* _Task to complete_
Of the lines below, write out exactly those from the line with "BitVec.ofNat 64 (if" through the line with "BitVec.ofNat 64 ((s.tick", both included, and skip the rest.

○ ○ ○

/-- SQUEEZE leaves the configuration and every byte of BUF of its context, and draws no free value (43_engine R165, log entry 9). -/
theorem execSqueeze_frame {c : CtxIndex} {hex : Bool} {n : Word} {s t : State} {C D : Context} (h : execSqueeze c hex n s = .next t)
    (hC : s.context c = some C) (hD : t.context c = some D) : configRow D = configRow C ∧ D.buf = C.buf ∧ t.draws = s.draws := by
  rw [execSqueeze_of_context hC] at h
  split_ifs at h
  all_goals obtain rfl := Host.Outcome.next.inj h
  · obtain rfl := Option.some.inj (hC.symm.trans hD)
    exact ⟨rfl, rfl, rfl⟩
  · obtain rfl := Option.some.inj (hC.symm.trans hD)
    exact ⟨rfl, rfl, rfl⟩
  · obtain rfl := Option.some.inj ((State.setContext_context_self hC).symm.trans hD)
    exact ⟨configRow_readyToSqueeze_afterSqueeze C _, Context.readyToSqueeze_buf C, rfl⟩

/-- QUERY only answers (43_engine R168). -/
theorem execQuery_eq_respond {c : CtxIndex} {s t : State} (h : execQuery c s = .next t) : t = { s with responses := t.responses } := by
  rcases execQuery_cases c s with ⟨-, hexec⟩ | ⟨_, -, hexec⟩
  all_goals
    obtain rfl := Host.Outcome.next.inj (h.symm.trans hexec)
    rfl

/-- Settles O26: what every command keeps, and the further frame of INIT, UPDATE, SQUEEZE, DIGEST and QUERY. -/
theorem frameOfEveryCommand : Obligations.FrameOfEveryCommand := by
  unfold Obligations.FrameOfEveryCommand
  intro i s t h
  obtain ⟨hnctx, hinput⟩ := exec_nctx_input h
  refine ⟨hnctx, exec_table h, hinput, fun k hk => exec_context_of_not_written h hk, ?_, ?_, ?_, ?_⟩
  · rintro c v C D rfl hC hD
    exact execInit_buf h hC hD
  · rintro c len p C D rfl hC hD
    exact execUpdate_frame h hC hD
  · rintro c hex n C D rfl hC hD
    exact execSqueeze_frame h hC hD
  · rintro c hex (rfl | rfl)
    · exact execDigest_eq_respond h
    · exact execQuery_eq_respond h

/-! ## States that agree -/

/-- Of states that agree, the contexts agree index by index. -/
theorem context_of_stateSame {s t : State} (h : StateSame s t) (k : CtxIndex) :
    Option.Rel contextSame (s.context k) (t.context k) := by
  obtain ⟨hlen, hget⟩ := List.forall₂_iff_get.mp h.1
  by_cases hk : k.toNat < s.ctx.length
  · have hrel := hget k.toNat hk (hlen ▸ hk)
    simpa [State.context, hk, hlen ▸ hk] using hrel
  · simp [State.context, Nat.not_lt.mp hk, hlen ▸ Nat.not_lt.mp hk]

/-- States of at most 16 contexts, as the CTX field can name, agree where their contexts agree index by index. -/
theorem stateSame_of_contexts {s t : State} (h16 : s.nctx ≤ Config.nctxMax) (hnctx : s.nctx = t.nctx) (htable : s.table = t.table)
    (hctx : ∀ k, Option.Rel contextSame (s.context k) (t.context k)) : StateSame s t := by
  refine ⟨List.forall₂_iff_get.mpr ⟨hnctx, fun k hk hk' => ?_⟩, htable⟩
  have hindex : (BitVec.ofNat 4 k).toNat = k := Nat.mod_eq_of_lt (Nat.lt_of_lt_of_le hk h16)
  simpa [State.context, hindex, hk, hk'] using hctx (BitVec.ofNat 4 k)
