-- ==== Sys2Proof/Decode.lean ====
section
/-! DEFINITION. The opcode table of this block gives no row any bits: a command comes as the bus transfer, frame or event that the
spec describes, never as a word of the table. No word spells a command. -/

namespace Sys2Proof

/-- The command that a word of the table's bits spells: none, since no row has bits. -/
def decodeTableWord (_nbits _w : Nat) : Option Instr := none

end Sys2Proof
end

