/-- The bind token of an entry, produced when it fires with its source spans bound (R64, R76). -/
def bindOnly (s : State) (c : Nat) (e : Entry) (spans : List Span) : State :=
  (s.modEntry c e.uid fun x => { x with bound := spans }).produce c e .bind 0

/-- The same for spans that are read at once, whose granules wait at the sluices (R328). -/
def bindSpans (s : State) (c : Nat) (e : Entry) (spans : List Span) : State :=
  (s.bindOnly c e spans).trafficAll (s.classOf c e.unit 0) spans

def setPhase (s : State) (c uid : Nat) (ph : Phase) : State := s.modEntry c uid fun x => { x with phase := ph }

def setValue (s : State) (c uid : Nat) (v : Word) : State := s.modEntry c uid fun x => { x with value := v }

/-- A command that makes the oldest ready entry of a unit fire, if that entry is of the command's opcode. -/
def fireOp (s : State) (c unit opcode : Nat) (acc : Entry → Bool) (body : State → Entry → State) : State :=
  match s.oldestReady c unit acc with
  | none => s
  | some e =>
    if e.opcode = opcode then body (s.markFired c e) (s.firedEntry c e) else s

/-! ### Completion (R67, R545) -/

/-- The beats of an instruction that took `ticks` edges of REFTICK, which R511's beat period of 0.42 ns to 0.70 ns bounds on either side; how
many within the bounds is free (R546, log 41). -/
def latBeats (ticks free : Nat) : Nat :=
  let lo := (ticks - 1) * 100 / 7
  min (lo + free % ((ticks + 1) * 500 / 21 + 2 - lo)) 0xFFFFFFFF

/-- The sample entry of a completing instruction (R546): four 64-bit words. -/
def sampleWords (s : State) (c : Nat) (e : Entry) (valid loc : Bool) (addr : Nat) : List Long :=
  let p := ((s.core c).part.getD 0)
  let fl := (if valid then 1 else 0) + (if loc then 2 else 0) + (if e.fallback then 4 else 0)
  [BitVec.ofNat 64 (e.off % 2 ^ 32 + e.unit * 2 ^ 32 + e.opcode * 2 ^ 40 + fl * 2 ^ 48 + p * 2 ^ 56),
   BitVec.ofNat 64 (e.step.toNat + latBeats (s.tick - e.fireTick).toNat s.freeLong.toNat * 2 ^ 32),
   BitVec.ofNat 64 (if valid then addr else 0),
   BitVec.ofNat 64 ((s.tick - e.fireTick).toNat % 2 ^ 32 + e.fireTick.toNat % 2 ^ 32 * 2 ^ 32)]

/-- A selected instruction is written to the sample buffer: entry NEXT, or lost where the buffer is full (R545, R554). -/
def writeSample (s : State) (c : Nat) (ws : List Long) : State :=
  let ix := cix c
  let count := s.regF .pmcSstat ix 8 0
  let nxt := s.regF .pmcSstat ix 23 16
  if count = 256 ∧ s.regF .pmcSample ix 1 1 = 0 then s.bump .pmcSstat ix 47 32
  else
    let t := s.modCore c fun k => { k with samples := k.samples.set nxt ws }
    (t.setRegF .pmcSstat ix 23 16 ((nxt + 1) % 256)).setRegF .pmcSstat ix 8 0 (min (count + 1) 256)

○ ○ ○

* _Solution below_
   BitVec.ofNat 64 (if valid then addr else 0),
   BitVec.ofNat 64 ((s.tick - e.fireTick).toNat % 2 ^ 32 + e.fireTick.toNat % 2 ^ 32 * 2 ^ 32)]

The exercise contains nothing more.